It should be noted that the model may be a machine learning model used in any application scenario. For example, in an image recognition scenario, the model may be an image recognition model. For another example, in a translation scenario, a model may be machine translated within the model. For another example, in a scenario where text is semantically represented, the model may be a semantic representation model.

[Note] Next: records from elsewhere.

/-! ### The start of a sense (R148) -/

theorem startSense_head {s : State} {k : Job} {rest : List Job} (hs : s.snu.sensing = none) (hq : s.snu.queue = k :: rest) :
    (startSense s).snu = { s.snu with queue := rest, sensing := some k, senseEnd := some (later s.now 20) } := by
  unfold startSense
  rw [hs, hq]

theorem startSense_empty {s : State} (hq : s.snu.queue = []) : startSense s = s := by
  unfold startSense
  rw [hq]
  cases s.snu.sensing <;> rfl

theorem startSense_busy {s : State} {j : Job} (hs : s.snu.sensing = some j) : startSense s = s := by
  unfold startSense
  rw [hs]

/-! ### The end of a sense (R149) -/

/-- The state with no job in SENSING. -/
def State.unsensing (s : State) : State := { s with snu := { s.snu with sensing := none, senseEnd := none } }

/-- A job that has ended, before the next head is started. -/
def State.jobEnded (s : State) (how : JobEnd) (j : Job) : State :=
  admitWaiting (endJob j.entry j.relay how (jobMark j.relay how s.unsensing))

/-- A job that waits for its re-sense, before the next head is started. -/
def State.jobSteps (s : State) (j : Job) : State := { s with snu := { s.snu with
  sensing := none, senseEnd := none
  stepping := s.snu.stepping ++ [{ j with senses := j.senses + 1, stepEnd := some (later s.now s.senseStep) }] } }

section
variable {s : State} {high : Bool} {j : Job} {v : Verification}

/-- The sense of a job ends it, or starts its step. -/
theorem finishSense_eq (hv : look s.snu.verifications j.entry = some v) : finishSense high j s =
    startSense (if jobEnd high (j.senses + 1) v.discard = .stepping then s.jobSteps j
      else s.jobEnded (jobEnd high (j.senses + 1) v.discard) j) := by
  unfold finishSense State.jobEnded
  simp only [hv]
  generalize jobEnd high (j.senses + 1) v.discard = how
  cases how <;> rfl

theorem jobEnd_slow {n : Nat} (h : 1 ≤ n) (d : Bool) : jobEnd true (n + 1) d = .slow := by
  unfold jobEnd
  rw [if_pos rfl, if_neg (by omega)]

theorem jobEnd_suspect {n : Nat} (h : 3 ≤ n) (d : Bool) : jobEnd false (n + 1) d = .suspect := by
  unfold jobEnd
  rw [if_neg nofun, if_pos (by omega)]

theorem jobEnd_fails {n : Nat} (h : n < 3) (d : Bool) : jobEnd false (n + 1) d = if d then .dropped else .stepping := by
  unfold jobEnd
  rw [if_neg nofun, if_neg (by omega)]

/-- A job that passes, or fails its fourth sense, ends (R149). -/
theorem jobEnd_ends {n : Nat} (h : high = true ∨ 3 ≤ n) (d : Bool) : jobEnd high (n + 1) d ≠ .stepping := by
  cases high with
  | true =>
    cases n with
    | zero => nofun
    | succ n =>
      rw [jobEnd_slow (by omega)]
      nofun
  | false =>
    rw [jobEnd_suspect (h.resolve_left nofun)]
    nofun

/-- The mark of a sample by its level and the senses made before it (R150). -/
theorem jobEnd_mark (high : Bool) (n : Nat) (d : Bool) (x : RelayRec) : (jobEnd high (n + 1) d).mark x =
    if high = true ∧ 1 ≤ n then { x with slow := true }
    else if high = false ∧ 3 ≤ n then { x with suspect := true } else x := by
  cases high with
  | true =>
    cases n with
    | zero => rfl
    | succ n => rw [jobEnd_slow (by omega), if_pos ⟨rfl, by omega⟩]; rfl
  | false =>
    rw [if_neg (fun h => absurd h.1 nofun)]
    by_cases h : 3 ≤ n
    · rw [jobEnd_suspect h, if_pos ⟨rfl, h⟩]
      rfl
    · rw [if_neg fun k : false = false ∧ 3 ≤ n => h k.2, jobEnd_fails (by omega)]
      cases d <;> rfl

/-- The record with one job ended. -/
def Verification.less (v : Verification) (r : Relay) (how : JobEnd) : Verification := { v with
  remaining := v.remaining - 1
  suspects := if how = .suspect then insertRelay r v.suspects else v.suspects }

/-- What the end of a job's sense leaves, before the next head is started. -/
structure JobDone (s t : State) (how : JobEnd) (j : Job) (v : Verification) : Prop where
  ne : t.ne = s.ne
  now : t.now = s.now
  counts : t.wru.counts = s.wru.counts
  relay : ∀ x, t.relay x = if x = j.relay then how.mark (s.relay j.relay) else s.relay x
  verification : look t.snu.verifications j.entry = some (if how = .stepping then v else v.less j.relay how)
  admission : ∀ b ∈ t.snu.admission, b.1 ≠ j.entry
  queue : ∃ js, t.snu.queue = s.snu.queue ++ js
  sensing : t.snu.sensing = none
  wsu : t.wsu = s.wsu

theorem jobEnded_done (hv : look s.snu.verifications j.entry = some v) (hb : ∀ b ∈ s.snu.admission, b.1 ≠ j.entry)
    {how : JobEnd} (hhow : how ≠ .stepping) : JobDone s (s.jobEnded how j) how j v := by
  have hmark := jobMark_eq j.relay s.unsensing how
  have hrelay := jobMark_relay j.relay s.unsensing how
  generalize hu : jobMark j.relay how s.unsensing = u at hmark hrelay
  have hended : endJob j.entry j.relay how u = { u with snu := { u.snu with
      verifications := put u.snu.verifications j.entry (some (v.less j.relay how)) } } := by
    have hlook : look u.snu.verifications j.entry = some v := by
      rw [hmark]
      exact hv
    unfold endJob
    rw [hlook]
    rfl
  generalize hw : endJob j.entry j.relay how u = w at hended
  have hadmits : Admits j.entry w (admitWaiting w) := admitWaiting_admits (by rw [hended, hmark]; exact hb)
  have ht : s.jobEnded how j = admitWaiting w := by
    rw [State.jobEnded, hu, hw]
  obtain ⟨js, hjs, -⟩ := hadmits.queue
  have heq := admitWaiting_eq w
  rw [ht]
  refine ⟨?_, ?_, ?_, fun x => ?_, ?_, hadmits.admission, ⟨js, ?_⟩, ?_, ?_⟩
  · rw [heq, hended, hmark]
    rfl
  · rw [heq, hended, hmark]
    rfl
  · rw [heq, hended, hmark]
    rfl
  · have hstays : (admitWaiting w).relay x = u.relay x := by
      rw [heq, hended]
      rfl
    rw [hstays]
    exact hrelay x
  · rw [hadmits.verification, hended, if_neg hhow]
    exact look_put_same _ _ _
  · rw [hjs, hended, hmark]
    rfl
  · rw [hadmits.sensing, hended, hmark]
    rfl
  · rw [heq, hended, hmark]
    rfl
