-- ==== Sys2Proof/Machine/Indicator.lean ====
section
/-! DEFINITION. INDIC, the status indicator (R181). Its meaning at a state is the micro-step at which INDIC stands
there (log 2). `led_mode` codes: `BLINK_ACTIVE = 0`, `STEADY_CONNECTED = 1`, `BREATHE_IDLE = 2` (R30). -/

namespace Sys2Proof.Machine

/-- L0: `t_la <- last_activity`, before the time is read (R181, R274). -/
def indicL0 (s : State) : State :=
  { s with ustep := .l1, scratch := { s.scratch with tLa := s.lastActivity } }

/-- L1: `t_now <- now_ms` (R181). -/
def indicL1 (s : State) : State :=
  { s with ustep := .l2, scratch := { s.scratch with tNow := s.nowMs } }

/-- L2: the gate, open when at least `T_GATE` milliseconds have passed (R181, R182). -/
def indicL2 (s : State) : State :=
  if elapsed s.scratch.tNow s.led.last < Config.T_GATE then finishR 5#3 s else { s with ustep := .l3 }

/-- L3: this INDIC is an evaluation (R181). -/
def indicL3 (s : State) : State :=
  { s with ustep := .l4, led := { s.led with last := s.scratch.tNow } }

/-- The indicator after an evaluation: activity first, then connection, then idle (R181 L4, R183 to R186). -/
def evaluate (s : State) : Led :=
  if elapsed s.scratch.tNow s.scratch.tLa < Config.T_ACTIVE then
    { s.led with mode := 0#2, out := !s.led.out }
  else if s.usb.connected then
    { s.led with mode := 1#2, out := true }
  else
    { s.led with
      mode := 2#2
      phase := s.led.phase + 1#Config.PW
      out := (s.led.phase + 1#Config.PW).getLsbD Config.PHASE_BIT }

/-- L4: the evaluation, and the end of INDIC (R181). -/
def indicL4 (s : State) : State := finishR 5#3 { s with led := evaluate s }

/-- `INDIC` (R181). -/
def execIndic (s : State) : Host.Outcome State Fault Refusal :=
  match s.ustep with
  | .idle => .next (indicL0 s)
  | .l1 => .next (indicL1 s)
  | .l2 => .next (indicL2 s)
  | .l3 => .next (indicL3 s)
  | .l4 => .next (indicL4 s)
  | _ => .refused .portBusy

end Sys2Proof.Machine
end

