-- ==== Sys2Proof/Safety.lean ====
section
/-! DEFINITION. What a good state of the bridge core is: the ring invariant (R22, R72), the storage's form, the registers'
legal ranges, and what each micro-step position may rely on. `Inv` puts them together. -/

namespace Sys2Proof.Machine

/-- `d1 = (tail - tail_w) mod C`: released bytes the producer has not seen released (R72). -/
def lagTail (s : State) : Nat := (s.ring.tail - s.ring.tailW).toNat

/-- `d2 = (head_r - tail) mod C`: resident bytes the consumer sees (R72). -/
def seen (s : State) : Nat := (s.ring.headR - s.ring.tail).toNat

/-- `d3 = (head - head_r) mod C`: resident bytes the consumer does not see yet (R72). -/
def unseen (s : State) : Nat := (s.ring.head - s.ring.headR).toNat

/-- The occupancy `(head - tail) mod C` (R16, R22). -/
def occupancy (s : State) : Nat := (s.ring.head - s.ring.tail).toNat

/-- The ring invariant `d1 + d2 + d3 <= C - 1` (R72). -/
abbrev RingInv (s : State) : Prop := lagTail s + seen s + unseen s ≤ Config.C - 1

/-- The bytes the buffer holds, oldest first: the cells from `tail` forward to `head - 1` (R73, R77). -/
def contents (s : State) : List Byte :=
  (List.range (occupancy s)).map fun k => memRead s (s.ring.tail + BitVec.ofNat Config.AW k)

/-- Every cell that holds a resident byte has been written since reset (R73 c). -/
abbrev Written (s : State) : Prop :=
  ∀ k < occupancy s, (Memory.lookup s.ring.buf (s.ring.tail + BitVec.ofNat Config.AW k).toNat).isSome = true

/-- The registers hold legal values: `sched_step` 0 to 5 (R24), `led_mode` 0 to 2 (R30), the counts 0 to 64 and the
buffers 64 bytes (R37), `usb_space` at most `USB_TXBUF` (R244), `urx` at most `UART_FIFO_DEPTH` (R240). -/
abbrev Ranges (s : State) : Prop :=
  s.schedStep.toNat ≤ 5 ∧ s.led.mode.toNat ≤ 2 ∧
  s.scratch.egK.toNat ≤ Config.CHUNK ∧ s.scratch.egGot.toNat ≤ Config.CHUNK ∧
  s.scratch.egAcc.toNat ≤ Config.CHUNK ∧ s.scratch.inN.toNat ≤ Config.CHUNK ∧
  s.scratch.egBuf.length = Config.CHUNK ∧ s.scratch.inBuf.length = Config.CHUNK ∧
  s.usb.space ≤ Config.USB_TXBUF ∧ s.uart.rx.length ≤ Config.UART_FIFO_DEPTH

/-- The frame the block asks the UART for: 8 data bits, 1 stop bit, no parity (R205, R243). -/
def bootFrame : Frame := { dataBits := Config.DATA_BITS, stopBits := Config.STOP_BITS, parity := .none }

/-- After BOOT, and only then, the interrupt is enabled, the UART is configured and the baud rate is legal; the handler
runs only then; `baud_cfg` mirrors the UART's rate (R31, R32, R205, R240). -/
abbrev Booted (s : State) : Prop :=
  (s.irqEn = true ↔ s.schedStep ≠ 0#3) ∧
  (s.isrState = .drain → s.irqEn = true) ∧
  (s.irqEn = true → s.uart.frame = some bootFrame ∧ s.uart.fifoOn = true) ∧
  (s.irqEn = true → 1 ≤ s.baudCfg.toNat ∧ s.baudCfg.toNat ≤ Config.BAUD_MAX.toNat) ∧
  s.baudCfg = s.uart.rate

/-- The first `n` bytes of `eg_buf` are the `n` oldest bytes of the ring, in order (R154, R156). -/
abbrev Copied (s : State) (n : Nat) : Prop :=
  ∀ k < n, s.scratch.egBuf.getD k 0#8 = memRead s (s.ring.tail + BitVec.ofNat Config.AW k)

/-- What holds at each micro-step position of the R domain, from the tests and samples made before it (R151, R152, R154,
R155, R161, R191, R205). -/
abbrev AtStep (s : State) : UStep → Prop
  | .idle => True
  | .s1 => True
  | .b1 => s.bannerSent = false
  | .b2 => s.bannerSent = false ∧ s.usb.connected = true
  | .b3 => s.bannerSent = false
  | .b4 => s.bannerSent = false
  | .e1 => s.usb.connected = true
  | .e2 => s.usb.connected = true ∧ s.scratch.egA.toNat ≤ seen s
  | .e3 => s.usb.connected = true ∧ s.scratch.egA.toNat ≤ seen s ∧ s.scratch.egS = s.usb.space
  | .e4 =>
    s.usb.connected = true ∧ s.scratch.egK.toNat ≤ seen s ∧ s.scratch.egK.toNat ≤ s.usb.space ∧
    s.scratch.egGot = 0#7
  | .e5 i =>
    s.usb.connected = true ∧ s.scratch.egK.toNat ≤ seen s ∧ s.scratch.egK.toNat ≤ s.usb.space ∧
    i.toNat < s.scratch.egK.toNat ∧ s.scratch.egGot.toNat = i.toNat ∧ Copied s i.toNat
  | .e6 =>
    s.usb.connected = true ∧ s.scratch.egGot = s.scratch.egK ∧ s.scratch.egK ≠ 0#7 ∧
    s.scratch.egGot.toNat ≤ seen s ∧ s.scratch.egGot.toNat ≤ s.usb.space ∧ Copied s s.scratch.egGot.toNat
  | .e7 => s.scratch.egAcc = s.scratch.egGot ∧ s.scratch.egAcc ≠ 0#7 ∧ s.scratch.egAcc.toNat ≤ seen s
  | .e8 j => j.toNat < s.scratch.egAcc.toNat ∧ s.scratch.egAcc.toNat - j.toNat ≤ seen s
  | .i1 => s.usb.connected = true
  | .i2 => s.usb.connected = true ∧ s.usb.rx ≠ []
  | .i3 j => j.toNat < s.scratch.inN.toNat
  | .i4 => s.scratch.inN ≠ 0#7
  | .l1 => True
  | .l2 => True
  | .l3 => True
  | .l4 => True
  | .t1 => s.schedStep = 0#3 ∧ s.uart.frame = some bootFrame ∧ s.baudCfg = Config.BAUD_DEFAULT
  | .t2 => s.schedStep = 0#3 ∧ s.uart.frame = some bootFrame ∧ s.baudCfg = Config.BAUD_DEFAULT ∧ s.uart.fifoOn = true

/-- What holds at each micro-step position of RXBYTE: the FIFO still holds the byte X0 saw (R141). -/
abbrev AtWStep (s : State) : WStep → Prop
  | .idle => True
  | .x1 => s.uart.rx ≠ []
  | .x2 => True
  | .x3 => True

/-- A good state. -/
structure Inv (s : State) : Prop where
  wf : Memory.wf s.ring.buf
  ring : RingInv s
  written : Written s
  ranges : Ranges s
  booted : Booted s
  atStep : AtStep s s.ustep
  atWStep : AtWStep s s.wstep

/-- While the banner is not sent, nothing has been written to the USB side: the transmit space is whole until BANNER
writes, and from EGRESS's turn on the host was found disconnected (R279, with the order of R200). -/
abbrev BannerPending (s : State) : Prop :=
  s.bannerSent = false →
    (s.ustep ≠ .b3 → s.ustep ≠ .b4 → s.usb.space = Config.USB_TXBUF) ∧
    (3 ≤ s.schedStep.toNat → s.usb.connected = false) ∧
    (inProgressR s.ustep = some .egress → s.schedStep = 3#3)

/-! ## Runs and fairness (R70, R236, R242, R288) -/

/-- `r` is a run of the machine under the schedule `sched`: turn `n` of the schedule takes state `n` to state `n + 1`. -/
abbrev Run (sched : Nat → Turn) (r : Nat → State) : Prop :=
  ∀ n, step (decideTurn (sched n) (r n)) = .next (r (n + 1))

/-- The agent steps infinitely often. -/
abbrev FairFor (a : AgentTurn) (sched : Nat → Turn) : Prop := ∀ n, ∃ m, n ≤ m ∧ sched m = .agent a

/-- While the R domain stands at the UART write I3, a turn of the R domain with the UART ready comes at some time (R242:
each byte's micro-step is always eventually enabled). -/
abbrev WriteFair (sched : Nat → Turn) (r : Nat → State) : Prop :=
  ∀ n j, (r n).ustep = .i3 j → ∃ m, n ≤ m ∧ sched m = .agent .r ∧ (r m).uart.txReady = true

/-- The fair runs of R288: the W domain, the R domain, SyncH, SyncT and Time each step infinitely often, and the UART
write ends. The machine itself admits unfair runs too (log 25). -/
structure Fair (sched : Nat → Turn) (r : Nat → State) : Prop where
  run : Run sched r
  interrupt : FairFor .w sched
  mainLoop : FairFor .r sched
  syncH : FairFor .syncH sched
  syncT : FairFor .syncT sched
  time : FairFor .time sched
  write : WriteFair sched r

/-! ## Words for the statements -/

/-- `s` without the port signals and the model's own fields: the block's registers and the collaborators' state. -/
def architectural (s : State) : State :=
  { s with
    strobes := Strobes.quiet
    ports := State.reset.ports
    env := { turns := [], hostActs := [], draws := 0 } }

/-- `s` with a response on the W port. -/
def answeredW (s : State) (w : Word) : State := { s with ports := { s.ports with wResp := w } }

/-- `s` with a response on the R port. -/
def answeredR (s : State) (w : Word) : State := { s with ports := { s.ports with rResp := w } }

/-- `s` with a response on a port. -/
def answered (p : Port) (s : State) (w : Word) : State :=
  match p with
  | .w => answeredW s w
  | .r => answeredR s w

/-- `t` is `s` after operation number `k` has finished with `ok = 1`: no micro-step in progress, response 0x4000, and
`sched_step` at the successor of `k` if it held `k` (R98, R201). What `sched_step` does when it holds another number is
left unsaid here (log 3). -/
abbrev Ended (k : BitVec 3) (s t : State) : Prop :=
  t = { s with ustep := .idle, schedStep := t.schedStep, ports := { s.ports with rResp := 0x4000#16 } } ∧
  (s.schedStep = k → t.schedStep = if k = 5#3 then 1#3 else k + 1#3)

/-- The next turn belongs to the W domain: its sequencer, or a harness on its port. -/
abbrev wMoves (s : State) : Prop := nextTurn s = .agent .w ∨ ∃ w, nextTurn s = .harness .w w

/-- The next turn belongs to the R domain. -/
abbrev rMoves (s : State) : Prop := nextTurn s = .agent .r ∨ ∃ w, nextTurn s = .harness .r w

/-- The next step is micro-step S0 of SVC, `usb.service()` (R203). -/
abbrev serviceMoves (s : State) : Prop :=
  s.ustep = .idle ∧ ((nextTurn s = .agent .r ∧ s.schedStep = 1#3) ∨ nextTurn s = .harness .r 0xA000#16)

end Sys2Proof.Machine
end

It can be understood that, under the condition that the application scenarios corresponding to the models are different, when the models are trained, the original data required by the models are different, for example, in the translation scenario, the models are machine translation models, and in this case, the original data required by the machine translation models are parallel text corpora of two translation languages. For another example, in an image recognition scenario, the model may be an image recognition model, in which case the raw data required by the image recognition model is an original image.
Step 102, dividing the original data set to obtain a plurality of data subsets.
In some exemplary embodiments, the raw data set may include a plurality of pieces of raw data.
Wherein, each piece of original data corresponds to one generation time.
As an exemplary embodiment, the plurality of pieces of original data may be divided according to the generation time of each piece of original data to obtain a plurality of data subsets, where time intervals corresponding to the plurality of data subsets are different from each other.
For example, the model is used for predicting user behavior, in which case, the model may be referred to as a behavior prediction model, and assuming that the original data set includes a plurality of pieces of user behavior data and generation time corresponding to each piece of user behavior data, in which case, the plurality of pieces of user behavior data may be divided according to the generation time to obtain a plurality of data subsets.
It should be noted that the processes of collecting, storing, using, processing, transmitting, providing, disclosing and the like of the user behavior data involved in the disclosure are all performed under the premise of obtaining the consent of the user, and all meet the regulations of the relevant laws and regulations without violating the public order and good customs.
As an exemplary embodiment, the original data located in each time window may be obtained according to a plurality of preset time windows and respective corresponding generation times of a plurality of pieces of original data, and the original data in each time window may be used as one data subset.
As another exemplary embodiment, in the case that the original data set includes a plurality of original data, the original data set may be divided into a plurality of data subsets by grouping each of a preset number of original data.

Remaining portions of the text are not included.